Companies need to have a more real-time picture of their risk. That involves adding instrumentation to a business’s controls so that a much wider percentage of its systems and processes are involved in network monitoring in real time. This is a shift from a point in time compliance assessment philosophy to a continuous compliance regime.
Employee awareness
Companies also need to do more to shore up the threats from their own employees. Basic computer cybersecurity training should be compulsory. Even the simple act of holding a door to secure premises open for someone walking behind you can mitigate and destroy the very best security procedures. Everyone from the CEO to the interns need to have a basic understanding of security.
Planning is similarly a mixed bag. Companies generally have protocols in place for documenting and reacting to anomalies when they occur. Regulators and accreditors require businesses to have these security plans in place. The best among us, though, go the extra mile with war game-like exercises or sponsored hackathons to test their defenses.

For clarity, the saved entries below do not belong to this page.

/-- A snoop response of module `m` for a line (R236, R240, R244): ST, and modified data for the home. -/
def State.snoopResponse (s : State) (l m st : Nat) (d : Option (LineData × Bool)) : State :=
  match s.awaiter l m with
  | none => s
  | some x =>
    let ev := x.evict.isSome
    let s := match d with
      | some (v, p) => if !ev && (x.opc == OPC_CMI || x.opc == OPC_RDZ) then s else s.memWrite l v p
      | none => s
    let miss := !ev && x.direct && st == 0
    let gone := !ev && x.direct && (st == 2 || st == 4)
    let s := s.modTx x.line fun z => { z with
      wait := setBit z.wait m false
      direct := z.direct && !miss
      keep := if miss || gone then setBit z.keep m false else z.keep
      grant := if miss && z.opc == OPC_RDS then 2 else z.grant }
    let s := if miss then s.canPut l false (setBit (s.canOf l).pres m false) else s
    (s.homeAdvance x.line).homeServe

/-- The requester's CMP: Canopy takes its new record and the line unblocks (R231, R240). -/
def State.homeCmp (s : State) (l src : Nat) : State :=
  match s.homeHead l with
  | some x =>
    if x.st = HomeSt.hc ∧ x.src = src ∧ isCmo x.opc = false then
      let s := if x.grant = 1 then s.canPut l false (setBit x.keep src true) else s.canPut l true (2 ^ src)
      (s.endTx l).homeServe
    else s
  | none => s

/-- A memory read of a line is answered, or found to have no data (R233, R274). -/
def State.homeData (s : State) (l : Nat) (d : Option (LineData × Bool)) : State :=
  match s.homeHead l with
  | some x =>
    if x.rdWait then
      let f (z : HomeTx) : HomeTx := { z with st := .hs, rdWait := false, data := d, dead := d.isNone }
      ((s.modTx l f).homeAdvance l).homeServe
    else s
  | none => s

/-- Memory writes have completed: cache maintenance that waited for them answers CMACK ST 2 (R240), and the write-backs a thread's DRAIN waits for are complete (R216). -/
def State.settleWrites (s : State) : State :=
  let done := s.home.filter fun x => x.acked && !s.writesOut x.line
  let s := done.foldl (fun s x => (if x.src = s.self then s else s.reply x OPC_CMACK 2).endTx x.line) s
  let s := (s.threads.filter fun e => e.2.wbs != []).foldl (fun s e =>
    s.modThr e.1 fun t => { t with wbs := t.wbs.filter fun l => lineHome l != s.self || s.writesOut l || (s.homeHead l).isSome }) s
  s.homeServe

/-! This module's own requests. -/

/-- What stands between an access and its line. -/
inductive LineAcc where
  /-- The line may be accessed. -/
  | ok
  /-- A request for the line is outstanding. -/
  | wait
  /-- A request is needed. -/
  | need (opc : Nat)
  /-- The last request ended in ERR with this ST (R236). -/
  | err (st : Nat)
  deriving DecidableEq, Repr

/-- Whether a line may be read now (R242). -/
def State.accRead (s : State) (l : Nat) : LineAcc :=
  let x := s.line l
  if x.readable then .ok else if x.err ≠ 0 then .err x.err else if x.st = LineSt.i then .need OPC_RDS else .wait

/-- Whether a line may be written now (R228). -/
def State.accWrite (s : State) (l : Nat) : LineAcc :=
  let x := s.line l
  if x.writable then .ok else if x.err ≠ 0 then .err x.err
  else if x.st = LineSt.i then .need OPC_RDO else if x.st = LineSt.s then .need OPC_UPG else .wait

/-- Send a request for a line to its home: this module's own agent, or another module (R230, R242). A request to a severed home ends as ERR ST 2 (R260); without a free identifier it waits; from step 3 of Windthrow on none is accepted (R466). -/
def State.request (s : State) (opc l part : Nat) (thr : Option Nat) : State :=
  if s.tidsFull ∨ 2 ≤ s.wind then s
  else
    let s := match thr with | some t => s.modThr t fun x => x.pmc 0x47 | none => s
    let st : LineSt := if opc = OPC_RDS then .isd else if opc = OPC_UPG then .sma else .imd
    if lineHome l = s.self then (s.modLine l fun x => { x with st := st }).homeAccept opc l s.self s.newTid part thr
    else if (s.peer (lineHome l)).severed ∨ s.member (lineHome l) = false then
      s.setLine l { Line.none with err := 2 }
    else (s.modLine l fun x => { x with st := st }).sendReq opc l part thr none

/-- Consume the ERR of a line. (DESIGN CHOICE, notes/assumptions/16.md.) -/
def State.takeErr (s : State) (l : Nat) : State := s.modLine l fun x => { x with err := 0 }

end Sys2Proof.Machine
end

Few companies, however, have a plan in place to recover from a breach. Understandably, companies are focused on technologies that protect their data. But organisations need to know that it is just a matter of time before they’re attacked, and they will be attacked. They must therefore assume some of those attacks will succeed. If they understand this, then organisations will start investing in the necessary disaster recovery side as well. Just a reboot of a system and no other security changes will leave that business susceptible to copy-cat cyber-attacks in the future.
Managing trust
It is important to have a more rigorous approach for managing trust relationships – the third pillar of adequate cybersecurity preparations. The trust relationship is how any organisation grants access to its network and determines what is in-bounds and what is out-of-bounds. The best strategy to prevent micro-breaches is the same as that for stopping macro-breaches — look very closely at your trust relationships and restructure them for today’s world.

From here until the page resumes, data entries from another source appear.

-- ==== Sys2Proof/Machine/RegAccess.lean ====
section
/-! DEFINITION. A read or a write of any memory-mapped register, with the register's own effect (R5 to R9 and the registers' chapters). -/

namespace Sys2Proof.Machine

/-- The entries of Canopy in use (R249). -/
def State.canUsed (s : State) : Nat := (s.canopy.filter fun e => e.2.st != .inv).length

/-- The current value of a register. -/
def State.regVal (s : State) (r : Reg) : Word :=
  if r.block = 0x07 ∧ r = CNP_STAT then CNP_STAT_VALID.put (s.reg r) s.canUsed
  else if r.block = 0x09 then s.rtlRead r
  else if inGlade r.block || r.block == 0x12 then s.gladeVal r
  else if r.block = 0x02 ∨ r.block = 0x03 ∨ r.block = 0x13 ∨ r.block = 0x14 then s.sysVal r
  else s.reg r

/-- The sender INFO names for an interrupt (R112, R123): thread and module. A message from another module carries no thread number, which is then a free value. -/
def State.sender (s : State) (w : Who) : Nat :=
  match w.org with
  | .core t => t.val + s.self * 256
  | .peer m _ => s.freeBelow 128 + m.val * 256
  | _ => s.freeBelow 128 + s.self * 256

/-- A write to MYC_IPI (R123). (DEDUCED, notes/assumptions/54.md.) -/
def State.mycIpi (s : State) (w : Who) (v : Nat) : State :=
  let t := v % 128
  let m := bitOf v 8
  let other := match w.part with | some p => decide (p ≠ s.part t) | none => false
  if (m && decide (w.lvl ≠ 3)) || other then
    s.log { block := 0x06, typ := 0x0A, part := w.part, detail := leBytes 4 0x4000 }
  else
    let i := s.sender w
    let s := s.tickFree
    s.modThr t fun x => if m then { x with msi := some i } else { x with ssi := some i }

/-- A write of a register whose block has effects of its own beside the access codes (R8). -/
def State.unitWrite (s : State) (w : Who) (r : Reg) (v mask : Word) : State :=
  if r.block = 0x09 then s.rtlWrite r v mask
  else if inGlade r.block || r.block == 0x12 then
    if s.turnedAway w r true then s.logC r.block r.inst 0x0A (leBytes 4 r.off) else s.gladeWrite w r v mask
  else if r.block = 0x03 ∨ r.block = 0x13 ∨ r.block = 0x14 ∨ r.block = 0x16 then s.sysWrite w r v mask
  else
    let old := s.reg r
    let s := s.writeCodes r v mask
    if r.off = 0x008 ∧ (r.block = 0x04 ∨ r.block = 0x05) ∨ r.block = 0x07 ∧ 0x100 ≤ r.off ∧ r.off < 0x180 then s.reenabled r old else s

/-- Bytes 8k to 8k + 7 of an engine's Forester mailbox area, which the configuration bus reaches at offsets 0x1000 to 0x1FFF (R487, R515). -/
def mboxWord (s : State) (r : Reg) : Word :=
  BitVec.ofNat 64 (fromLe ((List.range 8).map fun i => Tab.get memDefault (s.eng r.inst).mbox (r.off - 0x1000 + i)))

/-- A write of the mailbox area over the configuration bus (R487). -/
def State.mboxWrite (s : State) (r : Reg) (v mask : Word) : State :=
  let w := (mboxWord s r &&& ~~~ mask) ||| (v &&& mask)
  s.modEng r.inst fun x => { x with mbox := memPut x.mbox (r.off - 0x1000) (leBytes 8 w.toNat) }

/-- The access is one of the configuration bus to a mailbox area. -/
def inMbox (w : Who) (r : Reg) : Bool := r.block == 0x0D && decide (0x1000 ≤ r.off) && decide (r.off < 0x2000) && w.isLoader

/-- A read of a register window (R6, R8, R25): the value at the access's size, and the state after it. (DEDUCED, notes/assumptions/44.md.) -/
def State.regRead (s : State) (w : Who) (blk inst off size : Nat) : Word × State :=
  if s.domainUp blk inst = false then (onesAt size, s.logC 0x06 0 0x0A [BitVec.ofNat 8 blk, BitVec.ofNat 8 inst])
  else if accOk off size = false then (onesAt size, s.logC blk inst 0x0A (leBytes 4 off))
  else
    let r : Reg := ⟨blk, inst, off / 8 * 8⟩
    if s.turnedAway w r false then (onesAt size, s.logC blk inst 0x0A (leBytes 4 off))
    else if s.hiddenAttr w r then (0, s)
    else if inMbox w r then (readPart off size (mboxWord s r), s)
    else (readPart off size (visible r (s.regVal r)), s.clearRc r (accMask off size))

/-- A write of a register window (R6, R8, R25). -/
def State.regWrite (s : State) (w : Who) (blk inst off size : Nat) (v : Word) : State :=
  if s.domainUp blk inst = false then s.logC 0x06 0 0x0A [BitVec.ofNat 8 blk, BitVec.ofNat 8 inst]
  else if accOk off size = false then s.logC blk inst 0x0A (leBytes 4 off)
  else
    let r : Reg := ⟨blk, inst, off / 8 * 8⟩
    if blk = 0x06 ∧ off = 0x4000 then s.mycIpi w v.toNat
    else if inMbox w r then s.mboxWrite r (accWord off size v) (accMask off size)
    else s.unitWrite w r (accWord off size v) (accMask off size)

/-- The access reaches the window by a route of R18: a thread's by its device grant, the configuration bus to every block but the service port, the host to the service port over its link and to every other block by REG_READ and REG_WRITE, firmware to its own Glade, a peer's by its device grant (R18, R58, R283). -/
def State.reaches (s : State) (o : Origin) (blk inst off : Nat) : Bool :=
  match o with
  | .core t => s.running t.val && s.devOk (s.part t.val) (.reg blk inst off) && blk != 0x16
  | .peer _ p => s.devOk p.val (.reg blk inst off) && blk != 0x16
  | .config => blk != 0x16
  | .host => s.svcUp && (blk == 0x16 || s.forFw)
  | .twig e _ => inGlade blk && gladeOf blk inst == e.val / 2

/-- A write by an agent that reaches the window; otherwise there is no such access. (DEDUCED, notes/assumptions/67.md.) -/
def State.writeAs (s : State) (o : Origin) (blk inst off size : Nat) (v : Word) : State :=
  if inst < blockCount blk ∧ s.reaches o blk inst off = true then s.regWrite (s.who o) blk inst off size v else s

/-- A read by an agent that reaches the window; its value is kept in `readData`. -/
def State.readAs (s : State) (o : Origin) (blk inst off size : Nat) : State :=
  if inst < blockCount blk ∧ s.reaches o blk inst off = true then
    let (v, s) := s.regRead (s.who o) blk inst off size
    { s with readData := v }
  else s

end Sys2Proof.Machine
end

At the very least, a company needs to have a way for segmenting its ecosystem – “micro-segmenting,” one might call it. Privileged access management systems should be used to limit people’s access only to what they need and to oversee what they are actually doing with those privileges. An organisation must exert rigorous management over all of its privileged accounts, especially the so called “service accounts” that software processes and agents use to access data.

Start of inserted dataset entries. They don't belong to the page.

-- ==== Sys2Proof/Machine/Crypto.lean ====
section
/-! DEFINITION. The standard algorithms the spec names: SHA-384 (FIPS 180-4), ECDSA and ECDH over P-384 (FIPS 186-5, SP 800-56A), AES and its modes (FIPS 197, SP 800-38A, B, D, E, F) (R31, R60, R413, R421). The spec cites them; their text is not part of it (notes/assumptions/7.md). -/

namespace Sys2Proof.Machine

/-! SHA-384. -/

/-- Round constants 0 to 15. -/
def shaK0 : List (BitVec 64) :=
  [0x428a2f98d728ae22#64, 0x7137449123ef65cd#64, 0xb5c0fbcfec4d3b2f#64, 0xe9b5dba58189dbbc#64,
   0x3956c25bf348b538#64, 0x59f111f1b605d019#64, 0x923f82a4af194f9b#64, 0xab1c5ed5da6d8118#64,
   0xd807aa98a3030242#64, 0x12835b0145706fbe#64, 0x243185be4ee4b28c#64, 0x550c7dc3d5ffb4e2#64,
   0x72be5d74f27b896f#64, 0x80deb1fe3b1696b1#64, 0x9bdc06a725c71235#64, 0xc19bf174cf692694#64]

/-- Round constants 16 to 31. -/
def shaK1 : List (BitVec 64) :=
  [0xe49b69c19ef14ad2#64, 0xefbe4786384f25e3#64, 0x0fc19dc68b8cd5b5#64, 0x240ca1cc77ac9c65#64,
   0x2de92c6f592b0275#64, 0x4a7484aa6ea6e483#64, 0x5cb0a9dcbd41fbd4#64, 0x76f988da831153b5#64,
   0x983e5152ee66dfab#64, 0xa831c66d2db43210#64, 0xb00327c898fb213f#64, 0xbf597fc7beef0ee4#64,
   0xc6e00bf33da88fc2#64, 0xd5a79147930aa725#64, 0x06ca6351e003826f#64, 0x142929670a0e6e70#64]

/-- Round constants 32 to 47. -/
def shaK2 : List (BitVec 64) :=
  [0x27b70a8546d22ffc#64, 0x2e1b21385c26c926#64, 0x4d2c6dfc5ac42aed#64, 0x53380d139d95b3df#64,
   0x650a73548baf63de#64, 0x766a0abb3c77b2a8#64, 0x81c2c92e47edaee6#64, 0x92722c851482353b#64,
   0xa2bfe8a14cf10364#64, 0xa81a664bbc423001#64, 0xc24b8b70d0f89791#64, 0xc76c51a30654be30#64,
   0xd192e819d6ef5218#64, 0xd69906245565a910#64, 0xf40e35855771202a#64, 0x106aa07032bbd1b8#64]

/-- Round constants 48 to 63. -/
def shaK3 : List (BitVec 64) :=
  [0x19a4c116b8d2d0c8#64, 0x1e376c085141ab53#64, 0x2748774cdf8eeb99#64, 0x34b0bcb5e19b48a8#64,
   0x391c0cb3c5c95a63#64, 0x4ed8aa4ae3418acb#64, 0x5b9cca4f7763e373#64, 0x682e6ff3d6b2b8a3#64,
   0x748f82ee5defb2fc#64, 0x78a5636f43172f60#64, 0x84c87814a1f0ab72#64, 0x8cc702081a6439ec#64,
   0x90befffa23631e28#64, 0xa4506cebde82bde9#64, 0xbef9a3f7b2c67915#64, 0xc67178f2e372532b#64]

/-- Round constants 64 to 79. -/
def shaK4 : List (BitVec 64) :=
  [0xca273eceea26619c#64, 0xd186b8c721c0c207#64, 0xeada7dd6cde0eb1e#64, 0xf57d4f7fee6ed178#64,
   0x06f067aa72176fba#64, 0x0a637dc5a2c898a6#64, 0x113f9804bef90dae#64, 0x1b710b35131c471b#64,
   0x28db77f523047d84#64, 0x32caab7b40c72493#64, 0x3c9ebe0a15c9bebc#64, 0x431d67c49c100d4c#64,
   0x4cc5d4becb3e42b6#64, 0x597f299cfc657e2a#64, 0x5fcb6fab3ad6faec#64, 0x6c44198c4a475817#64]

/-- The initial hash value. -/
def shaInit : List (BitVec 64) :=
  [0xcbbb9d5dc1059ed8#64, 0x629a292a367cd507#64, 0x9159015a3070dd17#64, 0x152fecd8f70e5939#64,
   0x67332667ffc00b31#64, 0x8eb44a8768581511#64, 0xdb0c2e0d64f98fa7#64, 0x47b5481dbefa4fa4#64]

/-- The round constants. -/
def shaK : List (BitVec 64) := shaK0 ++ shaK1 ++ shaK2 ++ shaK3 ++ shaK4

/-- The working variables a to h. -/
structure ShaVars where
  a : BitVec 64
  b : BitVec 64
  c : BitVec 64
  d : BitVec 64
  e : BitVec 64
  f : BitVec 64
  g : BitVec 64
  h : BitVec 64

/-- Rotate right. -/
def rotr (x : BitVec 64) (n : Nat) : BitVec 64 := (x >>> n) ||| (x <<< (64 - n))

/-- One round with its constant and its schedule word. -/
def shaRound (v : ShaVars) (k w : BitVec 64) : ShaVars :=
  let s1 := rotr v.e 14 ^^^ rotr v.e 18 ^^^ rotr v.e 41
  let ch := (v.e &&& v.f) ^^^ (~~~ v.e &&& v.g)
  let t1 := v.h + s1 + ch + k + w
  let s0 := rotr v.a 28 ^^^ rotr v.a 34 ^^^ rotr v.a 39
  let maj := (v.a &&& v.b) ^^^ (v.a &&& v.c) ^^^ (v.b &&& v.c)
  ⟨t1 + (s0 + maj), v.a, v.b, v.c, v.d + t1, v.e, v.f, v.g⟩

/-- Rounds over the constants; the window holds the next sixteen schedule words. -/
def shaRounds : List (BitVec 64) → List (BitVec 64) → ShaVars → ShaVars
  | [], _, v => v
  | k :: ks, win, v =>
    let at_ (i : Nat) : BitVec 64 := (win[i]?).getD 0
    let w1 := at_ 1
    let w14 := at_ 14
    let n := at_ 0 + (rotr w1 1 ^^^ rotr w1 8 ^^^ (w1 >>> 7)) + at_ 9 + (rotr w14 19 ^^^ rotr w14 61 ^^^ (w14 >>> 6))
    shaRounds ks (win.drop 1 ++ [n]) (shaRound v k (at_ 0))

/-- The words of a byte string, big-endian, `n` of them. -/
def beWords : Nat → List (BitVec 8) → List (BitVec 64)
  | 0, _ => []
  | n + 1, b => BitVec.ofNat 64 (fromBe (b.take 8)) :: beWords n (b.drop 8)

/-- Process one block of 128 bytes. -/
def shaBlock (h : List (BitVec 64)) (b : List (BitVec 8)) : List (BitVec 64) :=
  let at_ (i : Nat) : BitVec 64 := (h[i]?).getD 0
  let v := shaRounds shaK (beWords 16 b) ⟨at_ 0, at_ 1, at_ 2, at_ 3, at_ 4, at_ 5, at_ 6, at_ 7⟩
  [at_ 0 + v.a, at_ 1 + v.b, at_ 2 + v.c, at_ 3 + v.d, at_ 4 + v.e, at_ 5 + v.f, at_ 6 + v.g, at_ 7 + v.h]

/-- Process `n` blocks. -/
def shaBlocks : Nat → List (BitVec 64) → List (BitVec 8) → List (BitVec 64)
  | 0, h, _ => h
  | n + 1, h, b => shaBlocks n (shaBlock h (b.take 128)) (b.drop 128)

/-- A message with its padding. -/
def shaPad (b : List (BitVec 8)) : List (BitVec 8) :=
  let z := (111 + 128 - b.length % 128) % 128
  b ++ [0x80] ++ List.replicate z 0 ++ beBytes 16 (8 * b.length)

/-- SHA-384 of a byte string: 48 bytes. -/
def sha384 (b : List (BitVec 8)) : List (BitVec 8) :=
  let p := shaPad b
  ((shaBlocks (p.length / 128) shaInit p).take 6).flatMap fun w => beBytes 8 w.toNat

/-! P-384. -/

/-- The field prime. -/
def p384P : Nat := 2 ^ 384 - 2 ^ 128 - 2 ^ 96 + 2 ^ 32 - 1

/-- The coefficient b; a is −3. -/
def p384B : Nat := 0xb3312fa7e23ee7e4988e056be3f82d19181d9c6efe8141120314088f5013875ac656398d8a2ed19d2a85c8edd3ec2aef

/-- The order of the base point. -/
def p384N : Nat := 0xffffffffffffffffffffffffffffffffffffffffffffffffc7634d81f4372ddf581a0db248b0a77aecec196accc52973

Other techniques companies should consider to better control that trust relationship include:
- Better device authentication methods,
- A policy to reject any request that violates policies, even if they come from a trusted channel,
- Multi-factor authentication.
Zero trust models
Some organisations are even moving to a zero-trust model – a model that no longer assumes actors or systems operating from within a trusted ecosystem are automatically trusted. Rather, the model relies on verifications from even the trusted actors to be granted access. I don’t know if we’ll ever get to zero-trust, but businesses need to trust a lot less than we have been doing so far.
At the same time, as enterprises move to cloud services, share data, and take advantage of all that the internet of things offers, it is up to the people inside every enterprise to have the hard conversations to determine what level of trust is most appropriate for their organisation.
Businesses by now recognize the cost of inadequate security. The answer is to take these pillars seriously and apply the rigor required to ensure the next micro-breach doesn’t end up a major one. And, above all, create a culture where security is paramount and front of mind at all times.
- Dr. Sundeep Oberoi, Global Head of Cybersecurity Services, Tata Consultancy Services.